Tensorflow GPU model.fit 崩溃 Z6FF9F4444AC481652F4412B5E16238

Question

I am trying to train a very basic model using tensorflow on the GPU (Spyder 4.1.5, Python 3.8.5, tensorflow 2.7.0).

它在 CPU 上运行良好，但如果我将设备设置为 GPU，则会崩溃。

这是代码：

import tensorflow as tf
from tensorflow.keras import datasets, layers, models
import matplotlib.pyplot as plt

(train_images, train_labels), (test_images, test_labels) = datasets.cifar10.load_data()

train_images, test_images = train_images / 255.0, test_images / 255.0

class_names = ['airplane', 'automobile', 'bird', 'cat', 'deer',
               'dog', 'frog', 'horse', 'ship', 'truck']

model = models.Sequential()
model.add(layers.Conv2D(32, (3, 3), activation='relu', input_shape=(32, 32, 3)))
model.add(layers.MaxPooling2D((2, 2)))
model.add(layers.Conv2D(64, (3, 3), activation='relu'))
model.add(layers.MaxPooling2D((2, 2)))
model.add(layers.Conv2D(64, (3, 3), activation='relu'))

model.add(layers.Flatten())
model.add(layers.Dense(64, activation='relu'))
model.add(layers.Dense(10))

model.summary()

model.compile(optimizer='adam',
              loss=tf.keras.losses.SparseCategoricalCrossentropy(from_logits=True),
              metrics=['accuracy'])

with tf.device('gpu:0'):
    history = model.fit(train_images, train_labels, epochs=10, 
                    validation_data=(test_images, test_labels))

kernel 在 model.fit 崩溃，我得到的唯一 output 是：

" 2022 01:11:35.629875: I tensorflow/core/platform/cpu_feature_guard.cc:151] 这个 TensorFlow 二进制文件使用 oneAPI 深度神经网络库 (oneDNN) 进行了优化，以在性能关键操作中使用以下 CPU 指令：AVX AVX2 To在其他操作中启用它们，使用适当的编译器标志重建 TensorFlow。2022 01:11:36.017910: I tensorflow/core/common_runtime/gpu/gpu_device.cc:1525] Created device /job:localhost/replica:0/task:0 /device:GPU:0 with 3987 MB memory：-> 设备：0，名称：NVIDIA GeForce GTX 1660 Ti，pci 总线 ID：0000:01:00.0，计算能力：7.5 "

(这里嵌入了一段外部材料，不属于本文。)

/-! ### The remap table as firmware reads it (R107, R108) -/

/-- A remap entry's 64 bits (R107). -/
def State.remapWord (s : State) (t : Task) (b : Bind) : Word :=
  let resident : Bool := if b.package = s.pkg.address then (s.findCore ⟨t.ref, b.lcore, b.copy⟩).any fun c => c.resident else b.res
  Word.ofN (b.valid.toNat * 2 ^ 63 + b.copy % 2 * 2 ^ 62 + resident.toNat * 2 ^ 61 + b.position % 64 * 2 ^ 52 +
    b.package.toNat * 2 ^ 32 + b.slot % 2 ^ 16)

/-- The task that the status window's reference names. Where tasks of several queues have that reference, R108 does not say which: a
RUNNING one, of the lowest queue (log entry 91). -/
def State.statusOf (s : State) : Option Task :=
  let named := s.disp.tasks.filter fun t => t.tcb = s.disp.statusTask
  match (sortBy (fun (a b : Task) => a.queue.toNat < b.queue.toNat) named).find? Task.isRunning with
  | some t => some t
  | none => named.head?

/-- Word 0x10 of the dispatcher status window (R108): the entry at the index, as it stands; 0 when the task is not RUNNING or the
index lies beyond its grid. -/
def State.statusEntry (s : State) : Word :=
  match s.statusOf with
  | none => 0
  | some t =>
    let i := s.disp.statusIndex.toNat
    if !t.isRunning then 0
    else match t.binds.find? fun b => b.lcore = i / 2 && b.copy = i % 2 with
      | some b => s.remapWord t b
      | none => 0

/-- Word 0x18 of the status window (R108): the placements of the task so far. -/
def State.statusPlacements (s : State) : Word :=
  match s.statusOf with
  | some t => t.placements.setWidth 64
  | none => 0

end Sys2Proof.Machine
end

我认为 tensorflow + cuda 应该正确安装，因为我有另一个 model 在 Z52F9EC21730243AD9917 上工作正常。

有什么方法可以让我获得有关崩溃的更多信息吗？ 难道是memory用完了？

GPU 执行期间来自 Spyder 控制台的图片：

在崩溃之前，它会像这样等待几秒钟：

之后我得到了这个：

Answer 1

我直接从 anaconda 提示符运行脚本。 这是cudnn的安装问题。 这是引发的错误：

“I tensorflow/stream_executor/cuda/cuda_dnn.cc:366] 已加载 cuDNN 版本 8302 无法加载库 cudnn_cnn_infer64_8.dll。错误代码 126 请确保 cudnn_cnn_infer64_8.Z064Z3332234 路径！”

Answer 2

在大多数情况下，会出现 RAM 问题，因为您没有提供正确类型的数据。 尝试将您的数据集转换为：

对于从列表到numpy.array的 X（数据），如下所示：

 import numpy as np array = np.asarray(array) # List could give you problems

对于从列表到分类的 Y（标签）：

 from tensorflow.keras.utils import to_categorical y_tr = to_categorical(y_tr)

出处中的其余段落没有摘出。